11. The method according to claim 10, the determining the plurality of attended feature embeddings further comprising:

determining, with the processor, each respective attended feature embedding of the plurality of attended feature embeddings, in a respective encoding layer of the plurality of encoding layers, based on a previous feature embedding,

wherein (i) for a first encoding layer of the plurality of encoding layers, the previous feature embedding is the initial feature embedding and (ii) for each encoding layer of the plurality of encoding layers other than the first encoding layer, the previous feature embedding is that which is output by a previous encoding layer of the plurality of encoding layers.

12. The method according to claim 11, the determining each respective attended feature embedding further comprising:

determining, with the processor, a respective attention matrix based on the previous feature embedding; and

determining, with the processor, the respective attended feature embedding based on the attention matrix and the previous attended feature embedding.

13. The method according to claim 12, the determining the respective attention matrix further comprising:

determining, with the processor, a respective multi-head self-attention matrix.

14. The method according to claim 12, the determining the respective attention matrix further comprising:

determining, with the processor, respective Key, Query, and Value matrices based on the previous feature embedding; and

determining, with the processor, the respective attention matrix based on the previous feature embedding and the respective Key, Query, and Value matrices.

15. The method according to claim 14, the determining the respective attention matrix further comprising:

determining, with the processor, the respective Key, Query, and Value matrices using multi-scale graph convolution.

16. The method according to claim 12, the determining each respective attended feature embedding further comprising:

determining, with the processor, a respective intermediate feature embedding based on the attention matrix and the previous attended feature embedding; and

determining, with the processor, the respective attended feature embedding based on the respective intermediate feature embedding using a multi-layer perceptron.

17. The method according to claim 10, the determining the reconstructed subset of keypoints further comprising:

determining, with the processor, the reconstructed subset of keypoints based on a final attended feature embedding of the plurality of attended feature embeddings, the final attended feature embedding being output by a final encoding layer of the plurality of encoding layers.

18. The method according to claim 17, the determining the reconstructed subset of keypoints further comprising:

determining, with the processor, the reconstructed subset of keypoints based on the final attended feature embedding using sequence-and-excitation.
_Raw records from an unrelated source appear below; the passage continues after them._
-- ==== Sys2Proof/Machine/Standby.lean ====
section
/-! DEFINITION. The always-on domain, standby and the clocks (R372 to R378, R426). -/

namespace Sys2Proof.Machine

/-! ## The AO regulator (R372, R373) -/

/-- REG.FULL: full mode while VAUX is valid and the bridge runs or STBY_FULL is set (R372). -/
def showFull (s : State) : State :=
  wr s Reg.AO_REG_FULL (b2n (on s Reg.AO_REG_VAUX_OK && (bridgeUp s || on s Reg.AO_REG_STBY_FULL)))

/-- VAUX_LOSS (R372): the regulator goes to low-power mode. -/
def execVauxLoss (s : State) : Host.Outcome State Fault Refusal := .next (showFull (wr s Reg.AO_REG_VAUX_OK 0))

/-- VAUX_VALID (R372): VAUX rises above 3.0 V. -/
def execVauxValid (s : State) : Host.Outcome State Fault Refusal := .next (showFull (wr s Reg.AO_REG_VAUX_OK 1))

/-- AO_BROWN_OUT (R372): the RTC, the retention RAM, the comparators and the tracking records are lost, PWR_EN goes low, and AO restarts as at power-on. -/
def execAoBrownOut (s : State) : Host.Outcome State Fault Refusal :=
  .next (
    let vaux := rd s Reg.AO_REG_VAUX_OK
    let s := emit (dropPages s dAO) (.pwrEn false)
    let s := { s with mem := tdrop 0x10000000 0x10001000 s.mem, ao := {}, boot := { s.boot with lanesGood := 0 } }
    showFull (wr s Reg.AO_REG_VAUX_OK vaux))

/-- AO.BUDGET in 0.01 µA, typical and maximum, over the features that standby will arm (R373). -/
def budget (s : State) : Nat × Nat :=
  let cmp := on s Reg.AO_CMP4_EN || on s Reg.AO_CMP5_EN
  let trk := ((List.range 2).filter (fun n => domOn s dAUX && on s (Reg.ENC_CFG_AOTRACK n))).length
  let pull := on s Reg.AO_CMP5_PULLUP
  let load := 10 * rd s Reg.SYS_PWREN_LOAD_LOAD
  (12 + 6 * b2n cmp + 110 * trk + 3000 * b2n pull + load, 190 + 70 * b2n cmp + 240 * trk + 3300 * b2n pull + load)

/-! ## Standby (R374) -/

/-- A channel with AOTRACK is handed over to tracking: its count, which the next comparator sample takes again as it becomes the reference (R376). -/
def handOver (s : State) (n : Nat) : State :=
  if domOn s dAUX ∧ on s (Reg.ENC_CFG_AOTRACK n) then
    let s := wr64 s (Reg.AO_TRK_LO_COUNT n) (Reg.AO_TRK_HI_COUNT n) (enc s n).count.toNat
    let s := wrs s [(Reg.AO_TRK_CTL_ACTIVE n, 1), (Reg.AO_TRK_CTL_VALID n, 0)]
    let bit := BitVec.ofNat 2 (2 ^ n)
    let ref := if on s (Reg.ENC_STAT_REF_LOST n) then s.ao.trkRef ||| bit else s.ao.trkRef &&& ~~~bit
    { s with ao := { s.ao with trkAB := tput (fun _ => 4) s.ao.trkAB n 4, trkRef := ref } }
  else s

/-- STANDBY (R374): PWR.CMD is written with STANDBY; refused by budget, role or business, or entry begins. -/
def execStandby (m : Master) (w : W32) (s : State) : Host.Outcome State Fault Refusal :=
  .next (regAction s m Reg.PWR_CMD_STANDBY.addr w (fun s =>
    if wbits Reg.PWR_CMD_STANDBY w = 1 then
      let b := budget s
      let s := wrs s [(Reg.AO_BUDGET_TYP, (b.1 + 9) / 10), (Reg.AO_BUDGET_MAX, (b.2 + 9) / 10)]
      let c := if 300 < rd s Reg.AO_BUDGET_MAX && !(on s Reg.AO_REG_STBY_FULL && on s Reg.AO_REG_VAUX_OK) then 1
        else if role s = rACTIVE then 2
        else if s.standby != .none || s.tests.any (fun r => r.running) || s.boot.running && !on s Reg.BOOT_STAT_DONE then 3 else 0
      let s := wr s Reg.PWR_CMD_RESULT c
      if c = 0 then
        let s := if domOn s dNET then
            let sec := s.time.ns / 10 ^ 9
            let f := s.time.ns % 10 ^ 9 * 32768
            let s := wrs s [(Reg.AO_RTC_SEC_LO_SEC, sec), (Reg.AO_RTC_SEC_HI_SEC, sec / 2 ^ 32), (Reg.AO_RTC_SUB_SUB, f / 10 ^ 9), (Reg.AO_REG_RTC_LOST, 0)]
            { s with ao := { s.ao with phase := f % 10 ^ 9 } }
          else s
        let s := handOver (handOver s 0) 1
        { s with standby := .entering }
      else s
    else s))

/-- A domain goes straight to OFF, as part of standby entry, a warm reset or a supply failure. -/
def forceOff (s : State) (d : Nat) : State :=
  if (dom s d).st = .off then s
  else
    let s := if domOn s d then leaveOn s d else s
    let s := dropStalled (wr (setDom s d {}) Reg.PWR_PEND_DOM (putBit d false (rd s Reg.PWR_PEND_DOM))) d
    offReset s d

/-- Main-die domains in the order of standby entry, SAFEA first (R374). -/
def mainOrder : List Nat := [dSAFEA, dAUX, dCIST, dLINK, dSDSE, dSDSW, 8, 7, 6, 5, dNET, dHOST, dSTEWARD]

/-- STANDBY_ENTRY_COMPLETE (R374): safety groups in STO, every domain but AO is OFF, PWR_EN is low. A wake that came during the entry waits for 20 ms. -/
def execStandbyEntryComplete (s : State) : Host.Outcome State Fault Refusal :=
  .next (
    if s.standby = .entering then
      let s := safeShow (enterSto (enterSto s false 15) true 15)
      let s := [dSAFEA, dSAFEB, dAUX, dCIST, dLINK, dSDSE, dSDSW, 8, 7, 6, 5, dNET, dFIELD, dHOST, dSTEWARD].foldl forceOff s
      let s := showFull (emit { s with ao := { s.ao with pwrEn := false }, boot := { s.boot with running := false, waitImg := false, cause := 2 } } (.pwrEn false))
      { s with standby := if s.ao.wake.isSome then .pwrHeld else .asleep }
    else s)

/-- PWR_EN goes high: the main supplies come up (R374, R375). -/
def pwrEnUp (s : State) : State := emit { s with standby := .none, ao := { s.ao with pwrEn := true } } (.pwrEn true)

/-- PWR_EN_RAISE (R374): 20 ms after an entry that a wake event met. -/
def execPwrEnRaise (s : State) : Host.Outcome State Fault Refusal := .next (if s.standby = .pwrHeld then pwrEnUp s else s)

/-- Source code of a wake event (R369), and whether it is armed and enabled (R375). -/
def wakeArm (s : State) : WakeSrc → Nat × Bool
  | .alarm => (5, on s Reg.AO_WAKEEN_ALARM)
  | .fieldReturn => (6, on s Reg.AO_WAKEEN_CMP4 && on s Reg.AO_CMP4_EN)
  | .wakeInput => (7, on s Reg.AO_WAKEEN_CMP5 && on s Reg.AO_CMP5_EN)
  | .trackError _ => (8, on s Reg.AO_WAKEEN_TRKERR)

/-- An armed and enabled event ends standby, or waits for the end of an entry (R374, R375). -/
def wakeUp (s : State) (src : WakeSrc) : State :=
  let a := wakeArm s src
  if a.2 then
    match s.standby with
    | .asleep => pwrEnUp { s with ao := { s.ao with wake := some (a.1, false) } }
    | .entering => if s.ao.wake.isSome then s else { s with ao := { s.ao with wake := some (a.1, true) } }
    | _ => s
  else s

/-- AO_WAKE_EVENT (R375). -/
def execAoWakeEvent (src : WakeSrc) (s : State) : Host.Outcome State Fault Refusal := .next (wakeUp s src)

/-- Direction of a ×4 quadrature change, A leading B upward: none where both levels changed. -/
def quadStep (old new : Nat) : Option Int :=
  if old = new then some 0
  else if [(0, 1), (1, 3), (3, 2), (2, 0)].contains (old, new) then some 1
  else if [(1, 0), (3, 1), (2, 3), (0, 2)].contains (old, new) then some (-1)
  else none

/-- ENCODER_TRACKING_SAMPLE (R376): the comparators of encoder `k` read A and B; the first sample is the reference, with the channel's count at it. -/
def execEncoderTrackingSample (k : Fin 2) (a b : Bool) (s : State) : Host.Outcome State Fault Refusal :=
  .next (
    if on s (Reg.AO_TRK_CTL_ACTIVE k) then
      let new := b2n a + 2 * b2n b
      let old := tget (fun _ => 4) s.ao.trkAB k
      let s := { s with ao := { s.ao with trkAB := tput (fun _ => 4) s.ao.trkAB k new } }
      if old = 4 then
        let s := if domOn s dAUX then wr64 s (Reg.AO_TRK_LO_COUNT k) (Reg.AO_TRK_HI_COUNT k) (enc s k).count.toNat else s
        wr s (Reg.AO_TRK_CTL_VALID k) 1
      else
        match quadStep old new with
        | some d =>
          let c := rd64 s (Reg.AO_TRK_LO_COUNT k) (Reg.AO_TRK_HI_COUNT k)
          wr64 s (Reg.AO_TRK_LO_COUNT k) (Reg.AO_TRK_HI_COUNT k) (unsgn 64 ((c : Int) + d))
        | none => wakeUp (wr (setSticky s (Reg.AO_TRK_CTL_ERR k)) (Reg.AO_TRK_CTL_VALID k) 0) (.trackError k)
    else s)

/-! ## Clocks (R378) -/

/-- A PLL serves a domain that is ON (R377). -/
def pllServes (s : State) : Pll → Bool
  | .system => domOn s dSTEWARD || domOn s dNET || domOn s dSAFEA || domOn s dAUX || (List.range 4).any (fun c => domOn s (dCLU c))
  | .surge => on s Reg.AGE_SURGE_GRANTED && (List.range 4).any (fun c => domOn s (dCLU c))
  | .net => domOn s dNET
  | .link => domOn s dLINK || (List.range 24).any (fun p => domOn s (dPort p) && on s (Reg.PORT_CTRL_EN p) && rd s (Reg.PORT_CTRL_SPEED p) == 2)

/-- PLL_LOCK_LOSS (R378): logged, and a self-diagnosed fault, where the PLL serves an ON domain. -/
def execPllLockLoss (pll : Pll) (s : State) : Host.Outcome State Fault Refusal :=
  .next (if pllServes s pll then postOther (selfFault s .pll) 5 else s)

end Sys2Proof.Machine
end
19. The method according to claim 1, the forming the refined plurality of keypoints further comprising:

forming, with the processor, a refined plurality of keypoints by substituting the reconstructed subset of keypoints in place of the masked subset of keypoints in the plurality of keypoints.

20. The method according to claim 1, wherein the machine learning model has been previously trained by randomly masking keypoints in a training dataset and learning to predict the masked keypoints.